* Exercise directions:
Repeat each line of the records below exactly.

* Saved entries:
-- ==== Sys2Proof/Safety.lean ====
section
/-! DEFINITION. What a safe run is, and the frames that the statements name: what a command leaves as it was. -/

namespace Sys2Proof.Safety

open Sys2Proof.Machine

/-- A step that neither faults nor refuses. -/
def StepSafe (s : State) : Prop := ∃ t, step s = .next t

/-- The canonical form of the tables that commands of the host write: registers and the scratchpads. -/
def State.tablesOk (s : State) : Bool := tabOk 0#32 s.regs && tabOk none s.cores.spd

/-! ### The state table (14 R386) -/

/-- The changes that 14 R386 lists one by one. -/
def stateTable : List (Mode × Mode) :=
  [(.off, .boot), (.boot, .load), (.load, .verify), (.verify, .init), (.init, .ready), (.init, .pair), (.pair, .ready),
   (.ready, .drain), (.drain, .maint), (.drain, .ready), (.maint, .ready)]

/-- One change of the state: none, a listed one, HALTED from any state but OFF, or OFF. A request for MAINT that finds
every record written passes through DRAIN at once. -/
def Follows (a b : Mode) : Prop :=
  a = b ∨ b = .off ∨ (b = .halted ∧ a ≠ .off) ∨ (a, b) ∈ stateTable ∨ (a = .ready ∧ b = .maint)

/-! ### What VERIFY accepts -/

/-- The hash of the image's key is one that the part accepts: the one in fuses, or in PROVISION and DEPLOYED one of the
sealed store (14 R394 step 1). -/
def KeyKnown (s : State) : Prop :=
  sha384 ((sigBlock s.cfg.staged).take 96) = s.cfg.fuses.keyHash ∨
  ((s.lcState = 2 ∨ s.lcState = 3) ∧ sha384 ((sigBlock s.cfg.staged).take 96) ∈ (s.sealOf 0).hashes)

/-- The image's signature verifies (14 R394 step 2). -/
def Signed (s : State) : Prop :=
  ecdsaOk ((sigBlock s.cfg.staged).take 96) (((sigBlock s.cfg.staged).drop 96).take 96)
    (s.cfg.staged.take (s.cfg.staged.length - 256)) = true

/-! ### Bounds -/

/-- The error log holds at most 64 entries (16 R446), and the register store is canonical. -/
abbrev Bounded (s : State) : Prop := s.errs.fifo.length ≤ 64 ∧ tabOk 0#32 s.regs = true

/-! ### Frames -/

/-- Straps, fuses and the queue are as they were. -/
def SamePart (s t : State) : Prop :=
  t.part = s.part ∧ t.stepping = s.stepping ∧ t.cfg.fuses = s.cfg.fuses ∧ t.pending = s.pending

/-- The sealed stores, and what the part has loaded from them, are as they were. -/
def SameSeals (s t : State) : Prop :=
  t.seals = s.seals ∧ t.lcState = s.lcState ∧ t.wiped = s.wiped ∧ t.tamperSeen = s.tamperSeen ∧ t.wipeCount = s.wipeCount

/-- Every volatile state is at its reset value (14 R384). -/
def Volatile (t : State) : Prop :=
  t.regs = State.reset.regs ∧ t.host = {} ∧ t.sched = {} ∧ t.store = {} ∧ t.cores = {} ∧ t.health = {} ∧
  t.errs.fifo = [] ∧ t.cfg.tables = [] ∧ t.cfg.shadow = State.reset.cfg.shadow ∧ t.cfg.staged = []

/-! ### Management accesses -/

/-- A management access arrives: its tile exists, the part has power, and the module has room for one more. -/
abbrev Arrives (s : State) (q : Req) : Prop := s.hasTile q.tile.toNat = true ∧ s.cfg.mode ≠ .off ∧ s.excess q = false

/-- The states in which management writes of every block are taken (14 R398). -/
abbrev Managed (s : State) : Prop :=
  s.cfg.mode = .init ∨ s.cfg.mode = .pair ∨ s.cfg.mode = .ready ∨ s.cfg.mode = .drain ∨ s.cfg.mode = .maint

/-! ### Host packets -/

/-- The pages that an INVAL covers by its SCOPE, SIZE, COUNT and ADDRESS (13 R366): an aligned page of a legal size, a run of
4 KiB pages, or everything. -/
def Covers (aux addr first n : Nat) : Prop :=
  (bits aux 1 0 = 0 ∧ bits aux 3 2 ≠ 3 ∧ addr % (4096 * 512 ^ bits aux 3 2) = 0 ∧ first = addr / 4096 ∧ n = 512 ^ bits aux 3 2) ∨
  (bits aux 1 0 = 1 ∧ bits aux 31 12 ≠ 0 ∧ addr % 4096 = 0 ∧ first = addr / 4096 ∧ n = bits aux 31 12) ∨
  (bits aux 1 0 = 2 ∧ first = 0 ∧ n = 2 ^ 52)

/-- Whether a look-aside entry maps a page of a range. -/
def Meets (e : LookEntry) (first n : Nat) : Prop := e.first < first + n ∧ first < e.first + e.run * e.span

/-- INVALs of a module that are not acknowledged. -/
def waitingInvals (s : State) (q : Req) : Nat :=
  (s.host.invals.filter (fun i => i.q.tile = q.tile && i.q.module = q.module)).length

/-- The INVAL_ACK of a packet. -/
def invalAckOf (q : Req) (status : Nat) : Pkt :=
  { typ := 0x21, tile := q.tile.toNat, module := q.module.toNat, tag := q.tag.toNat, status := status }

/-! ### Jobs and items -/

/-- A command of a kind finds its job and item: the engine runs, the item runs on a tile in service, awaits no write and
holds every translation it needs. -/
abbrev Runs (s : State) (id k kind : Nat) (j : Job) (i : Item) : Prop :=
  s.job id = some j ∧ s.item id k = some i ∧ s.engineOn = true ∧ j.kind = kind ∧ i.st = .running ∧ i.writesLeft = 0 ∧
  s.inService i.tile = true ∧ ∀ n ∈ s.needsOf j k i, ∃ p ∈ i.trans, p.1 = n.page

/-- The one item of a job has ended with a status and RESULT0, and nothing but the job list has changed. -/
def Ended (s t : State) (id status r0 : Nat) : Prop :=
  t = { s with sched := { s.sched with jobs := t.sched.jobs } } ∧
  (∃ j i, t.job id = some j ∧ t.item id 0 = some i ∧ i.st = .computed ∧ i.status = status ∧ i.started = true ∧ j.r0 = r0) ∧
  ∀ q, q ≠ id → t.job q = s.job q

/-! ### What an attention item computes -/

/-- Every page that the rows of an item read is bound to a frame, and no segment IDs are to be read. -/
def PagesBound (s : State) (j : Job) (i : Item) (e : Entry) : Prop :=
  j.bySegment = false ∧ ∀ p ∈ (s.rowEnv j i e []).pages e (e.itemRows j.kind i)
    (if j.qt then (s.dirOf (bits e.handle 13 0) i.stream).pages else i.bind.dir.pages), (i.frameOf p).isSome = true

/-- The leaf of a row on a page: the null leaf where the page is out of the row's reach, else what the page in its frame
gives (06 R168, R169). -/
def leafOf (s : State) (v : RowEnv) (i : Item) (q : QRow) (p : Nat) : TreeNode :=
  ⟨p, 1, match (if isNullLeaf v.mc q v.tspan p then none else i.frameOf p) with
    | none => nullLeaf v.hd
    | some f => (runFM (pageLeaf v.pf v.num (v.sums p) v.mc q (s.frame f).page p v.tspan v.hd)).1⟩

/-- A forward row with its leaves, none skipped (06 R162). -/
def fwdRow (s : State) (j : Job) (i : Item) (e : Entry) (x : RowIn) : FwdRow :=
  let v := s.rowEnv j i e []
  let q := (runFM (v.query e (fmtOf (bits (j.word 9) 2 0)) x.row x.member x.q)).1
  let n := leafCount v.mc q v.tspan
  { stream := i.stream, member := x.member, row := x.row, pos := e.pos0 + x.row, leaves := n
    nodes := (List.range n).map (leafOf s v i q), ext := x.ext, skipped := 0 }

end Sys2Proof.Safety
end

* Written response:
-- ==== Sys2Proof/Safety.lean ====
section
/-! DEFINITION. What a safe run is, and the frames that the statements name: what a command leaves as it was. -/

namespace Sys2Proof.Safety

open Sys2Proof.Machine

/-- A step that neither faults nor refuses. -/
def StepSafe (s : State) : Prop := ∃ t, step s = .next t

/-- The canonical form of the tables that commands of the host write: registers and the scratchpads. -/
def State.tablesOk (s : State) : Bool := tabOk 0#32 s.regs && tabOk none s.cores.spd

/-! ### The state table (14 R386) -/

/-- The changes that 14 R386 lists one by one. -/
def stateTable : List (Mode × Mode) :=
  [(.off, .boot), (.boot, .load), (.load, .verify), (.verify, .init), (.init, .ready), (.init, .pair), (.pair, .ready),
   (.ready, .drain), (.drain, .maint), (.drain, .ready), (.maint, .ready)]

/-- One change of the state: none, a listed one, HALTED from any state but OFF, or OFF. A request for MAINT that finds
every record written passes through DRAIN at once. -/
def Follows (a b : Mode) : Prop :=
  a = b ∨ b = .off ∨ (b = .halted ∧ a ≠ .off) ∨ (a, b) ∈ stateTable ∨ (a = .ready ∧ b = .maint)

/-! ### What VERIFY accepts -/

/-- The hash of the image's key is one that the part accepts: the one in fuses, or in PROVISION and DEPLOYED one of the
sealed store (14 R394 step 1). -/
def KeyKnown (s : State) : Prop :=
  sha384 ((sigBlock s.cfg.staged).take 96) = s.cfg.fuses.keyHash ∨
  ((s.lcState = 2 ∨ s.lcState = 3) ∧ sha384 ((sigBlock s.cfg.staged).take 96) ∈ (s.sealOf 0).hashes)

/-- The image's signature verifies (14 R394 step 2). -/
def Signed (s : State) : Prop :=
  ecdsaOk ((sigBlock s.cfg.staged).take 96) (((sigBlock s.cfg.staged).drop 96).take 96)
    (s.cfg.staged.take (s.cfg.staged.length - 256)) = true

/-! ### Bounds -/

/-- The error log holds at most 64 entries (16 R446), and the register store is canonical. -/
abbrev Bounded (s : State) : Prop := s.errs.fifo.length ≤ 64 ∧ tabOk 0#32 s.regs = true

/-! ### Frames -/

/-- Straps, fuses and the queue are as they were. -/
def SamePart (s t : State) : Prop :=
  t.part = s.part ∧ t.stepping = s.stepping ∧ t.cfg.fuses = s.cfg.fuses ∧ t.pending = s.pending

/-- The sealed stores, and what the part has loaded from them, are as they were. -/
def SameSeals (s t : State) : Prop :=
  t.seals = s.seals ∧ t.lcState = s.lcState ∧ t.wiped = s.wiped ∧ t.tamperSeen = s.tamperSeen ∧ t.wipeCount = s.wipeCount

/-- Every volatile state is at its reset value (14 R384). -/
def Volatile (t : State) : Prop :=
  t.regs = State.reset.regs ∧ t.host = {} ∧ t.sched = {} ∧ t.store = {} ∧ t.cores = {} ∧ t.health = {} ∧
  t.errs.fifo = [] ∧ t.cfg.tables = [] ∧ t.cfg.shadow = State.reset.cfg.shadow ∧ t.cfg.staged = []

/-! ### Management accesses -/

/-- A management access arrives: its tile exists, the part has power, and the module has room for one more. -/
abbrev Arrives (s : State) (q : Req) : Prop := s.hasTile q.tile.toNat = true ∧ s.cfg.mode ≠ .off ∧ s.excess q = false

/-- The states in which management writes of every block are taken (14 R398). -/
abbrev Managed (s : State) : Prop :=
  s.cfg.mode = .init ∨ s.cfg.mode = .pair ∨ s.cfg.mode = .ready ∨ s.cfg.mode = .drain ∨ s.cfg.mode = .maint

/-! ### Host packets -/

/-- The pages that an INVAL covers by its SCOPE, SIZE, COUNT and ADDRESS (13 R366): an aligned page of a legal size, a run of
4 KiB pages, or everything. -/
def Covers (aux addr first n : Nat) : Prop :=
  (bits aux 1 0 = 0 ∧ bits aux 3 2 ≠ 3 ∧ addr % (4096 * 512 ^ bits aux 3 2) = 0 ∧ first = addr / 4096 ∧ n = 512 ^ bits aux 3 2) ∨
  (bits aux 1 0 = 1 ∧ bits aux 31 12 ≠ 0 ∧ addr % 4096 = 0 ∧ first = addr / 4096 ∧ n = bits aux 31 12) ∨
  (bits aux 1 0 = 2 ∧ first = 0 ∧ n = 2 ^ 52)

/-- Whether a look-aside entry maps a page of a range. -/
def Meets (e : LookEntry) (first n : Nat) : Prop := e.first < first + n ∧ first < e.first + e.run * e.span

/-- INVALs of a module that are not acknowledged. -/
def waitingInvals (s : State) (q : Req) : Nat :=
  (s.host.invals.filter (fun i => i.q.tile = q.tile && i.q.module = q.module)).length

/-- The INVAL_ACK of a packet. -/
def invalAckOf (q : Req) (status : Nat) : Pkt :=
  { typ := 0x21, tile := q.tile.toNat, module := q.module.toNat, tag := q.tag.toNat, status := status }

/-! ### Jobs and items -/

/-- A command of a kind finds its job and item: the engine runs, the item runs on a tile in service, awaits no write and
holds every translation it needs. -/
abbrev Runs (s : State) (id k kind : Nat) (j : Job) (i : Item) : Prop :=
  s.job id = some j ∧ s.item id k = some i ∧ s.engineOn = true ∧ j.kind = kind ∧ i.st = .running ∧ i.writesLeft = 0 ∧
  s.inService i.tile = true ∧ ∀ n ∈ s.needsOf j k i, ∃ p ∈ i.trans, p.1 = n.page

/-- The one item of a job has ended with a status and RESULT0, and nothing but the job list has changed. -/
def Ended (s t : State) (id status r0 : Nat) : Prop :=
  t = { s with sched := { s.sched with jobs := t.sched.jobs } } ∧
  (∃ j i, t.job id = some j ∧ t.item id 0 = some i ∧ i.st = .computed ∧ i.status = status ∧ i.started = true ∧ j.r0 = r0) ∧
  ∀ q, q ≠ id → t.job q = s.job q

/-! ### What an attention item computes -/

/-- Every page that the rows of an item read is bound to a frame, and no segment IDs are to be read. -/
def PagesBound (s : State) (j : Job) (i : Item) (e : Entry) : Prop :=
  j.bySegment = false ∧ ∀ p ∈ (s.rowEnv j i e []).pages e (e.itemRows j.kind i)
    (if j.qt then (s.dirOf (bits e.handle 13 0) i.stream).pages else i.bind.dir.pages), (i.frameOf p).isSome = true

/-- The leaf of a row on a page: the null leaf where the page is out of the row's reach, else what the page in its frame
gives (06 R168, R169). -/
def leafOf (s : State) (v : RowEnv) (i : Item) (q : QRow) (p : Nat) : TreeNode :=
  ⟨p, 1, match (if isNullLeaf v.mc q v.tspan p then none else i.frameOf p) with
    | none => nullLeaf v.hd
    | some f => (runFM (pageLeaf v.pf v.num (v.sums p) v.mc q (s.frame f).page p v.tspan v.hd)).1⟩

/-- A forward row with its leaves, none skipped (06 R162). -/
def fwdRow (s : State) (j : Job) (i : Item) (e : Entry) (x : RowIn) : FwdRow :=
  let v := s.rowEnv j i e []
  let q := (runFM (v.query e (fmtOf (bits (j.word 9) 2 0)) x.row x.member x.q)).1
  let n := leafCount v.mc q v.tspan
  { stream := i.stream, member := x.member, row := x.row, pos := e.pos0 + x.row, leaves := n
    nodes := (List.range n).map (leafOf s v i q), ext := x.ext, skipped := 0 }

end Sys2Proof.Safety
end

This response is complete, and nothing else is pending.